One of the event’s main coordinators, Keyvan Shafiei, a third-year Ph.D student in the philosophy department, said the inclusivity and collaboration between D.C. academics and organizers both define and drive an event like this and the ideas it embodies.
“I always have struggled with this idea that if I’m an academic, I can’t be an activist; if I’m an activist, I can’t be an academic,” said Shafiei. “There are a lot of people who want to sort of boundary police that kind of line between being an academic and being an activist…As teachers and educators, we are activists.”
Some Ph.D student-workers are starting a union on campus, and Shields said they feel the pressure to do so before many of Trump’s appointees to the National Labor Relations Board take office.

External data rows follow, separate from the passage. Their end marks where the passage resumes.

-- ==== Sys2Proof/WellFormed.lean ====
section
/-! DEFINITION. Which commands an encoding can hold: every field within the bits the layouts give it (30_encoding.md R64, R65,
R66). -/

namespace Sys2Proof

/-- The 4-bit index field IDX (30_encoding.md R64, R65). -/
def idxFits (b : Nat) : Bool := decide (b < 16)

/-- A whole operand word (30_encoding.md R66, R73). -/
def wordFits (n : Nat) : Bool := decide (n < 4294967296)

/-- The 8-bit field PATLEN (30_encoding.md R65). -/
def byteFits (n : Nat) : Bool := decide (n < 256)

/-- Every field of the command fits its place in the descriptor. -/
def Instr.wellFormed : Instr → Bool
  | .i2cInit b => idxFits b
  | .i2cAcquire b => idxFits b
  | .i2cRelease b => idxFits b
  | .i2cRead b _ _ len buf => idxFits b && wordFits len && wordFits buf
  | .i2cWrite b _ _ len buf => idxFits b && wordFits len && wordFits buf
  | .i2cReadRegs b _ _ _ len buf => idxFits b && wordFits len && wordFits buf
  | .i2cWriteRegs b _ _ _ len buf => idxFits b && wordFits len && wordFits buf
  | .sfrPush r _ => idxFits r
  | .sfrRead r n buf timeout => idxFits r && wordFits n && wordFits buf && wordFits timeout
  | .sfrReadUntil r patlen max buf timeout pat =>
    idxFits r && byteFits patlen && wordFits max && wordFits buf && wordFits timeout && wordFits pat

end Sys2Proof
end

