-- ==== Sys2Proof/Safety.lean ====
section
/-! DEFINITION. The terms the statements use: whose turn it is, what counts as a good state, the spec's own invariants (10_state.md R45,
R46), the sleep condition (60_exceptions.md R137), and the environment's answers and the wire events of a whole transfer. -/

namespace Sys2Proof.Machine

/-! ### Whose turn it is -/

/-- Task `t`, which exists, has the turn, for at most `n` micro-steps, and no fault is recorded. -/
abbrev State.taskMoves (s : State) (t n : Nat) : Prop := s.turn = .task t n ∧ s.fault = none ∧ t < s.tasks.length

/-- The receive interrupt of reader `g`, which exists, has the turn, and no fault is recorded. -/
abbrev State.irqMoves (s : State) (g : Nat) : Prop := s.issuer = some (.uartRx g, 0) ∧ s.fault = none ∧ g < s.readers.length

/-- Bus `b` exists and has been initialised. -/
abbrev State.busReady (s : State) (b : Nat) : Prop := b < s.buses.length ∧ (s.bus b).initDone = true

/-- Every byte of the buffer may be written (20_memory.md R49). -/
abbrev State.bufWritable (s : State) (buf len : Nat) : Prop := ∀ i < len, canWrite s.cfg (buf + i) = true

/-- Every byte of the buffer may be read (20_memory.md R49). -/
abbrev State.bufReadable (s : State) (buf len : Nat) : Prop := ∀ i < len, canRead s.cfg (buf + i) = true

/-- The buffer's range is legal (42_i2c_transfers.md R102). -/
abbrev lenLegal (len buf : Nat) : Prop := 1 ≤ len ∧ len < 2 ^ 31 ∧ buf + len ≤ 2 ^ 32

/-! ### The first fault that applies to a command (60_exceptions.md R124, R125), as one chain for each shape of command -/

/-- The agent runs in task context (10_state.md R42). -/
def Agent.inTask : Agent → Bool
  | .task _ => true
  | .uartRx _ => false

/-- The agent owns the lock of the bus (42_i2c_transfers.md R101). -/
def Agent.owns (g : Agent) (u : Bus) : Bool :=
  match g with
  | .task t => decide (u.lock = .owned t)
  | .uartRx _ => false

/-- The opening of a byte transfer is legal: the rows of the table of 42_i2c_transfers.md R103. -/
def openingInTable (nostart : Bool) (p : Phase) (d : Dir) (addr : Addr7) : Bool :=
  match nostart, p, d with
  | false, .idle, _ => true
  | false, .heldW _, _ => true
  | false, .heldR _, _ => false
  | true, .idle, _ => false
  | true, .heldW a, .write => decide (a = addr)
  | true, .heldR a, .read => decide (a = addr)
  | true, .heldW _, .read => false
  | true, .heldR _, .write => false

/-- Transfers (42_i2c_transfers.md R101 to R103). -/
def transferFault (s : State) (g : Agent) (b len buf : Nat) (opening : Bool) : Option FaultCode :=
  if s.buses.length ≤ b then some .invalidIndex
  else if g.inTask = false then some .wrongContext
  else if (s.bus b).initDone = false then some .notInitialised
  else if len = 0 ∨ 2 ^ 31 ≤ len ∨ 2 ^ 32 < buf + len then some .invalidOperand
  else if g.owns (s.bus b) = false then some .lockNotOwned
  else if opening = false then some .badContinuation
  else none
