-- ==== Sys2Proof/Tests/Slice0.lean ====
section
/-! SUPPORT. Tests with expected results from spec/95_test_vectors.md and 30_encoding.md R81, a smoke test of WellFormed, and for each
statement with premises a concrete state that meets them all. -/

namespace Sys2Proof.Tests

open Sys2Proof Sys2Proof.Machine

/-! ### WellFormed refuses an ill-formed term, one for each check -/

theorem test_idx_too_wide : (Instr.i2cInit 16).wellFormed = false := by decide
theorem test_acquire_idx_too_wide : (Instr.i2cAcquire 16).wellFormed = false := by decide
theorem test_release_idx_too_wide : (Instr.i2cRelease 16).wellFormed = false := by decide
theorem test_read_idx_too_wide : (Instr.i2cRead 16 0x48 {} 1 0).wellFormed = false := by decide
theorem test_read_len_too_wide : (Instr.i2cRead 0 0x48 {} 4294967296 0).wellFormed = false := by decide
theorem test_read_buf_too_wide : (Instr.i2cRead 0 0x48 {} 1 4294967296).wellFormed = false := by decide
theorem test_write_idx_too_wide : (Instr.i2cWrite 16 0x48 {} 1 0).wellFormed = false := by decide
theorem test_write_len_too_wide : (Instr.i2cWrite 0 0x48 {} 4294967296 0).wellFormed = false := by decide
theorem test_write_buf_too_wide : (Instr.i2cWrite 0 0x48 {} 1 4294967296).wellFormed = false := by decide
theorem test_read_regs_idx_too_wide : (Instr.i2cReadRegs 16 0x48 0 {} 1 0).wellFormed = false := by decide
theorem test_read_regs_len_too_wide : (Instr.i2cReadRegs 0 0x48 0 {} 4294967296 0).wellFormed = false := by decide
theorem test_read_regs_buf_too_wide : (Instr.i2cReadRegs 0 0x48 0 {} 1 4294967296).wellFormed = false := by decide
theorem test_write_regs_idx_too_wide : (Instr.i2cWriteRegs 16 0x48 0 {} 1 0).wellFormed = false := by decide
theorem test_write_regs_len_too_wide : (Instr.i2cWriteRegs 0 0x48 0 {} 4294967296 0).wellFormed = false := by decide
theorem test_write_regs_buf_too_wide : (Instr.i2cWriteRegs 0 0x48 0 {} 1 4294967296).wellFormed = false := by decide
theorem test_push_idx_too_wide : (Instr.sfrPush 16 0).wellFormed = false := by decide
theorem test_sfr_read_idx_too_wide : (Instr.sfrRead 16 1 0 0).wellFormed = false := by decide
theorem test_sfr_read_n_too_wide : (Instr.sfrRead 0 4294967296 0 0).wellFormed = false := by decide
theorem test_sfr_read_buf_too_wide : (Instr.sfrRead 0 1 4294967296 0).wellFormed = false := by decide
theorem test_sfr_read_timeout_too_wide : (Instr.sfrRead 0 1 0 4294967296).wellFormed = false := by decide
theorem test_until_idx_too_wide : (Instr.sfrReadUntil 16 1 1 0 0 0).wellFormed = false := by decide
theorem test_until_patlen_too_wide : (Instr.sfrReadUntil 0 256 1 0 0 0).wellFormed = false := by decide
theorem test_until_max_too_wide : (Instr.sfrReadUntil 0 1 4294967296 0 0 0).wellFormed = false := by decide
theorem test_until_buf_too_wide : (Instr.sfrReadUntil 0 1 1 4294967296 0 0).wellFormed = false := by decide
theorem test_until_timeout_too_wide : (Instr.sfrReadUntil 0 1 1 0 4294967296 0).wellFormed = false := by decide
theorem test_until_pat_too_wide : (Instr.sfrReadUntil 0 1 1 0 0 4294967296).wellFormed = false := by decide
theorem test_widest_until : (Instr.sfrReadUntil 15 255 4294967295 4294967295 4294967295 4294967295).wellFormed = true := by decide

/-! ### Decoding: words written from the layouts of 30_encoding.md R64 to R69, R81, and the table of 95_test_vectors.md section 3 -/

theorem test_decode_init : decode { w0 := 0x00000011 } = .ok (.i2cInit 1) := by decide
theorem test_decode_acquire : decode { w0 := 0x00000012 } = .ok (.i2cAcquire 1) := by decide
theorem test_decode_release : decode { w0 := 0x00000003 } = .ok (.i2cRelease 0) := by decide
theorem test_decode_read : decode { w0 := 0x00004804, w1 := 2, w2 := 0x2000 } = .ok (.i2cRead 0 0x48 {} 2 0x2000) := by decide
theorem test_decode_write : decode { w0 := 0x000C4805, w1 := 2, w2 := 0x2000 } =
    .ok (.i2cWrite 0 0x48 { nostop := true, nostart := true } 2 0x2000) := by decide
theorem test_decode_write_addr10 : decode { w0 := 0x00014805, w1 := 1 } = .ok (.i2cWrite 0 0x48 { addr10 := true } 1 0) := by decide
theorem test_decode_read_regs : decode { w0 := 0x00FF7F06, w1 := 1 } =
    .ok (.i2cReadRegs 0 0x7F 0x0F { addr10 := true, reg16 := true, nostop := true, nostart := true } 1 0) := by decide
theorem test_decode_write_regs : decode { w0 := 0x00104807, w1 := 2, w2 := 0x2010 } = .ok (.i2cWriteRegs 0 0x48 0x01 {} 2 0x2010) := by
  decide
theorem test_decode_push : decode { w0 := 0x00004308 } = .ok (.sfrPush 0 0x43) := by decide
theorem test_decode_sfr_read : decode { w0 := 0x00000009, w1 := 4, w2 := 0x3000, w3 := 500000 } = .ok (.sfrRead 0 4 0x3000 500000) := by
  decide
theorem test_decode_read_until : decode { w0 := 0x0000040A, w1 := 16, w2 := 0x4000, w3 := 500000, w4 := 0x4100 } =
    .ok (.sfrReadUntil 0 4 16 0x4000 500000 0x4100) := by decide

Shafiei said many attendees were drawn to the event by a need to learn how to protect vulnerable peers, neighbors, or family members from harmful comments and policies by Trump administration and supporters over the next four years. Maddy Moore (SFS ’17) said that she wanted to learn from professors and activists who have experience resisting oppressive forces in a time where a lot is unknown.
“I’m here to learn tools and resources about how I can act, and basically show solidarity with other people and movements that are happening across the country,” Moore said.
“We were overwhelmed by the interest in the event,” said Shields. “You could feel that real sense of urgency, that people are frightened, they are scared. But they want something to do. Interestingly, I think you could feel that among attendees, but that was also true among the Ph.D students who organized yesterday. We wanted to try to do something.”
This article has been updated to reflect clarifications from Shafiei.